DATA UNDER STUDY:
****

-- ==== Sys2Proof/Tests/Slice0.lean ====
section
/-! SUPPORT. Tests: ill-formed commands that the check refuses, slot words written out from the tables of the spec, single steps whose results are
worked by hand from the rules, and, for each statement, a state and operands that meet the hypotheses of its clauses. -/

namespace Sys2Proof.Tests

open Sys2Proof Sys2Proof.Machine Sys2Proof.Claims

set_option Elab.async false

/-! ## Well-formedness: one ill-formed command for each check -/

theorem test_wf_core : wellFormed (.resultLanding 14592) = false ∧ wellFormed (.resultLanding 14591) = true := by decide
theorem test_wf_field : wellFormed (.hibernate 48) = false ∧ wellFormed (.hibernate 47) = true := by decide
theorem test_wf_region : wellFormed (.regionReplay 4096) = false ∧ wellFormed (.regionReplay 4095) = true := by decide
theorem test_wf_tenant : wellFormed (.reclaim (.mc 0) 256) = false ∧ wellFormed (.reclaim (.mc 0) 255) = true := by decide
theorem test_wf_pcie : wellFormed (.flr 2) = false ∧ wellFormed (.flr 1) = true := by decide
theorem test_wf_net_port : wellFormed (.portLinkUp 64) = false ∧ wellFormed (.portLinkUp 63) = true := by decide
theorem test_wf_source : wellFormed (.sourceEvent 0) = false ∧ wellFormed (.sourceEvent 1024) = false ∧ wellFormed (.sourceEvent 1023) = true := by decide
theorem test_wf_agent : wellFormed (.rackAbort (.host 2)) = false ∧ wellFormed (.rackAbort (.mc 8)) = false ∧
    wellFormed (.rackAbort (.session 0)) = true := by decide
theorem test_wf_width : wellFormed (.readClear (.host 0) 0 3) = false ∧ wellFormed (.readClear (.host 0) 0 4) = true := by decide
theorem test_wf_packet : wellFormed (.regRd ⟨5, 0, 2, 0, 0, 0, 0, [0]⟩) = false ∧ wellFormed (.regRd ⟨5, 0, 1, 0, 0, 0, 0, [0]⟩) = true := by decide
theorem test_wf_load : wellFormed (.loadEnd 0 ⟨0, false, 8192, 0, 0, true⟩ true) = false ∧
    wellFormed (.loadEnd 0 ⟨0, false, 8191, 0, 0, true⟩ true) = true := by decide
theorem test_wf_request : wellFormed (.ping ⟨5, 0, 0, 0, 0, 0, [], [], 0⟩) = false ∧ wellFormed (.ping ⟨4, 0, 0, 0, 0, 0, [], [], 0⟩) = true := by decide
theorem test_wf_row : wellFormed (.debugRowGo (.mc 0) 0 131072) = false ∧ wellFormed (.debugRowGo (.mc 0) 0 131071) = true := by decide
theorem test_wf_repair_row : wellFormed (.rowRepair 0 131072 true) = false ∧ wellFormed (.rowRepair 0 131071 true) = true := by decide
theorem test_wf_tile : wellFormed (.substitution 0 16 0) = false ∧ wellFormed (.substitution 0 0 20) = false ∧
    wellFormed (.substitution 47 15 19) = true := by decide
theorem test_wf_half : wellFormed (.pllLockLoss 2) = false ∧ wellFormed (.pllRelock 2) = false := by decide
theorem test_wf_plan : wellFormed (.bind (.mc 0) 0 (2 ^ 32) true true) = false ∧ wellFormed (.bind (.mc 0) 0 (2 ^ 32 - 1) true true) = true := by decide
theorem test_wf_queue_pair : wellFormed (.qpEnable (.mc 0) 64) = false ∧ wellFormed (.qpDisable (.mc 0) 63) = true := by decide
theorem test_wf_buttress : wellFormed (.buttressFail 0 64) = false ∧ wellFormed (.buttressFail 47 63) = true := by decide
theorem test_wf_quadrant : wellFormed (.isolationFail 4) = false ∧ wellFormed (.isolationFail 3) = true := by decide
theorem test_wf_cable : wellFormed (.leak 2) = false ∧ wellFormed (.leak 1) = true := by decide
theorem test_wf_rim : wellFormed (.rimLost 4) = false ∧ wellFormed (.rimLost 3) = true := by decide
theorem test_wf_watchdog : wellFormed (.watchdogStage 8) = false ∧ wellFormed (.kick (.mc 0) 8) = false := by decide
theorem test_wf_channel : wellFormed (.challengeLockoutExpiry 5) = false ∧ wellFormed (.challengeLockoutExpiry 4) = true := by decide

****

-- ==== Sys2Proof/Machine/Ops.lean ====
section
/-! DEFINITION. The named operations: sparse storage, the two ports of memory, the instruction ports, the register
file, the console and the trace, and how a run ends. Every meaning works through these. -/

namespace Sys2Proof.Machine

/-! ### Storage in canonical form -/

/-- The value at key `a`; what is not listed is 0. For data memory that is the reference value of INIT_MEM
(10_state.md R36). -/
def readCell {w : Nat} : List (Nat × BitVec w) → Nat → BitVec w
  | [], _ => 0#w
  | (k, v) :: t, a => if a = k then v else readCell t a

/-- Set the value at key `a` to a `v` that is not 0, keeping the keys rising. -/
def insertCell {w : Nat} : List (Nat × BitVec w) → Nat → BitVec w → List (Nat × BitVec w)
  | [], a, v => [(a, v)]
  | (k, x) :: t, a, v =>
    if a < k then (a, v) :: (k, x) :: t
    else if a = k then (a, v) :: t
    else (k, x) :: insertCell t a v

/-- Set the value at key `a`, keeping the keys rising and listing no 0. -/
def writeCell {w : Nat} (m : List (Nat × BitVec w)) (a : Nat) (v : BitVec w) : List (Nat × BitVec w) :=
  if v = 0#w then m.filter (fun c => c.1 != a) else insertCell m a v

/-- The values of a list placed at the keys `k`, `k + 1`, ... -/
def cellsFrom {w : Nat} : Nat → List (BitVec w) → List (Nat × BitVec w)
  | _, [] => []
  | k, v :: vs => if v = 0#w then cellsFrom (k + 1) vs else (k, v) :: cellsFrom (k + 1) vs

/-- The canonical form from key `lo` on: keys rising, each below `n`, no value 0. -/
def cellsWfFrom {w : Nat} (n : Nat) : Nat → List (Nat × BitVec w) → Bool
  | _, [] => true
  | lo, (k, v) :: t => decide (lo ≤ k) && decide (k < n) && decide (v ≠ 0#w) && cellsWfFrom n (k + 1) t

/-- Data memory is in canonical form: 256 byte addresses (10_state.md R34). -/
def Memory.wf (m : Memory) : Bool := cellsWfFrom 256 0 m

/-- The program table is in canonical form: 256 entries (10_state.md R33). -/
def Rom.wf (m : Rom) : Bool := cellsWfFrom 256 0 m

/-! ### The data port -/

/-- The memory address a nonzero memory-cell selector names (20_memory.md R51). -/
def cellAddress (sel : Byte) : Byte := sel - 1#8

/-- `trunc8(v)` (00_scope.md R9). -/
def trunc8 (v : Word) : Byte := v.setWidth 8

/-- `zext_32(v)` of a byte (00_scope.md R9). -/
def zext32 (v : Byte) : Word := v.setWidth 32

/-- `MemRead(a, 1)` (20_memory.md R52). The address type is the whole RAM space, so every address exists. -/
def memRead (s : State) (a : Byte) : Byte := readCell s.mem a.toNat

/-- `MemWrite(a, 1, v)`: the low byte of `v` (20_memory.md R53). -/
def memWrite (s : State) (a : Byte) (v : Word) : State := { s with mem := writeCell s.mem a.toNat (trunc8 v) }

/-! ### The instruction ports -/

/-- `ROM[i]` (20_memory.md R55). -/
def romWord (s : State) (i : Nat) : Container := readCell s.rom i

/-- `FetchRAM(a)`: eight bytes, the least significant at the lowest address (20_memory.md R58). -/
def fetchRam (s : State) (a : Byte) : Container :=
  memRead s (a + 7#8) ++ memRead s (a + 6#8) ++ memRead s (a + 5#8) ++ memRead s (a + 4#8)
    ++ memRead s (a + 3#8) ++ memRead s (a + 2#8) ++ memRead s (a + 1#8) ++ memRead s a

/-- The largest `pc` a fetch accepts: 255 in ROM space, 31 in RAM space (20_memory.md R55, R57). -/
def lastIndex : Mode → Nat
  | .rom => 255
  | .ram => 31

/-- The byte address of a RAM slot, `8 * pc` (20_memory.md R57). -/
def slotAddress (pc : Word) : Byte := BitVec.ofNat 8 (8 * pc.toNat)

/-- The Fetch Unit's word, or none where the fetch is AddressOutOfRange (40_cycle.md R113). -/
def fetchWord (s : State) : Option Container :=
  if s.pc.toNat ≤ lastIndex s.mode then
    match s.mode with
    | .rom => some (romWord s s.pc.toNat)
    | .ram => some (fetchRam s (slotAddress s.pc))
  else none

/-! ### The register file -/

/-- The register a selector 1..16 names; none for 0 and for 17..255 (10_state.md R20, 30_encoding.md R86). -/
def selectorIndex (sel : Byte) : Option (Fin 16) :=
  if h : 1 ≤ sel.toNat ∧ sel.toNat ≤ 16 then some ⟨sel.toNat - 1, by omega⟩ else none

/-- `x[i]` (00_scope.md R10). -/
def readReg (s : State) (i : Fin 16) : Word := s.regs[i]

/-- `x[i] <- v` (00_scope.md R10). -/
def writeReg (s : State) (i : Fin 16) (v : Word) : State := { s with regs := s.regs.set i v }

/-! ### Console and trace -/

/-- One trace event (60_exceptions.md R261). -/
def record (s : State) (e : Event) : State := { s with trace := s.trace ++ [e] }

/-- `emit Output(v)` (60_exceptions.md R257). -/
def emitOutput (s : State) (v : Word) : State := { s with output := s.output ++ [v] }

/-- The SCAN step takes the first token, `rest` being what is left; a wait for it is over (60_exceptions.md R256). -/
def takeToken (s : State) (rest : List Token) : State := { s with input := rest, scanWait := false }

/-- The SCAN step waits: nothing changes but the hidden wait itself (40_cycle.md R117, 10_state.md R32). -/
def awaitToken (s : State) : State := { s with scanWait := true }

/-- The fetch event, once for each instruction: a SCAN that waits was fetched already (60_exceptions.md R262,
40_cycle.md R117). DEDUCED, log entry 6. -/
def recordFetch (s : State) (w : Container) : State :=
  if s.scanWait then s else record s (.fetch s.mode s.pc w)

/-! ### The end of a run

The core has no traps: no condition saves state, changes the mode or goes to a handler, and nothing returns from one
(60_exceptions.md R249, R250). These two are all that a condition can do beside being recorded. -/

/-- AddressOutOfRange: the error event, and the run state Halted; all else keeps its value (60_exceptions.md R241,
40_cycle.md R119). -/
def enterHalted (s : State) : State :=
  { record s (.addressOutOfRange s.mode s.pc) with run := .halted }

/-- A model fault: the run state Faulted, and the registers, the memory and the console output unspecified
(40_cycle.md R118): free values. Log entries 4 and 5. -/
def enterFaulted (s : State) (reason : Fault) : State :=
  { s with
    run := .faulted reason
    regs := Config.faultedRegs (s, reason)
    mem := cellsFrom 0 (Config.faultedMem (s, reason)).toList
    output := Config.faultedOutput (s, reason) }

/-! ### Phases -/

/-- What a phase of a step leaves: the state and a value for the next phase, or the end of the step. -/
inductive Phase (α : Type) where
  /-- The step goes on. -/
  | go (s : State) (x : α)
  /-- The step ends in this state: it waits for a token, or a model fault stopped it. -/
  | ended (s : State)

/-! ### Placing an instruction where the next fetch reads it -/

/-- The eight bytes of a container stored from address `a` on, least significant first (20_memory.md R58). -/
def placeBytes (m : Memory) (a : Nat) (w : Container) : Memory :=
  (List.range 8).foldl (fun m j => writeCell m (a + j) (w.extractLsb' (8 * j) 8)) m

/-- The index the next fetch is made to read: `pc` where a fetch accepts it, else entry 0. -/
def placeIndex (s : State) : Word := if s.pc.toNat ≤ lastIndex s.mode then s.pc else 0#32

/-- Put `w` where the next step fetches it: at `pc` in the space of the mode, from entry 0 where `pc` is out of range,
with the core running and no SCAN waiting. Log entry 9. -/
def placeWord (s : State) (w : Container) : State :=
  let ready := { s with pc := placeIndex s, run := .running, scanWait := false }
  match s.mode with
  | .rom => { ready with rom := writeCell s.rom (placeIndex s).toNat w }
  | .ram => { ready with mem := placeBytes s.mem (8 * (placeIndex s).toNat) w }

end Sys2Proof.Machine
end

****

Within the listing above, extract exactly the lines from the line with "(20_memory.md R51). -/" to the line with "byte (00_scope.md R9). -/", the two named lines included, and no others.

/-- The memory address a nonzero memory-cell selector names (20_memory.md R51). -/
def cellAddress (sel : Byte) : Byte := sel - 1#8

/-- `trunc8(v)` (00_scope.md R9). -/
def trunc8 (v : Word) : Byte := v.setWidth 8

/-- `zext_32(v)` of a byte (00_scope.md R9). -/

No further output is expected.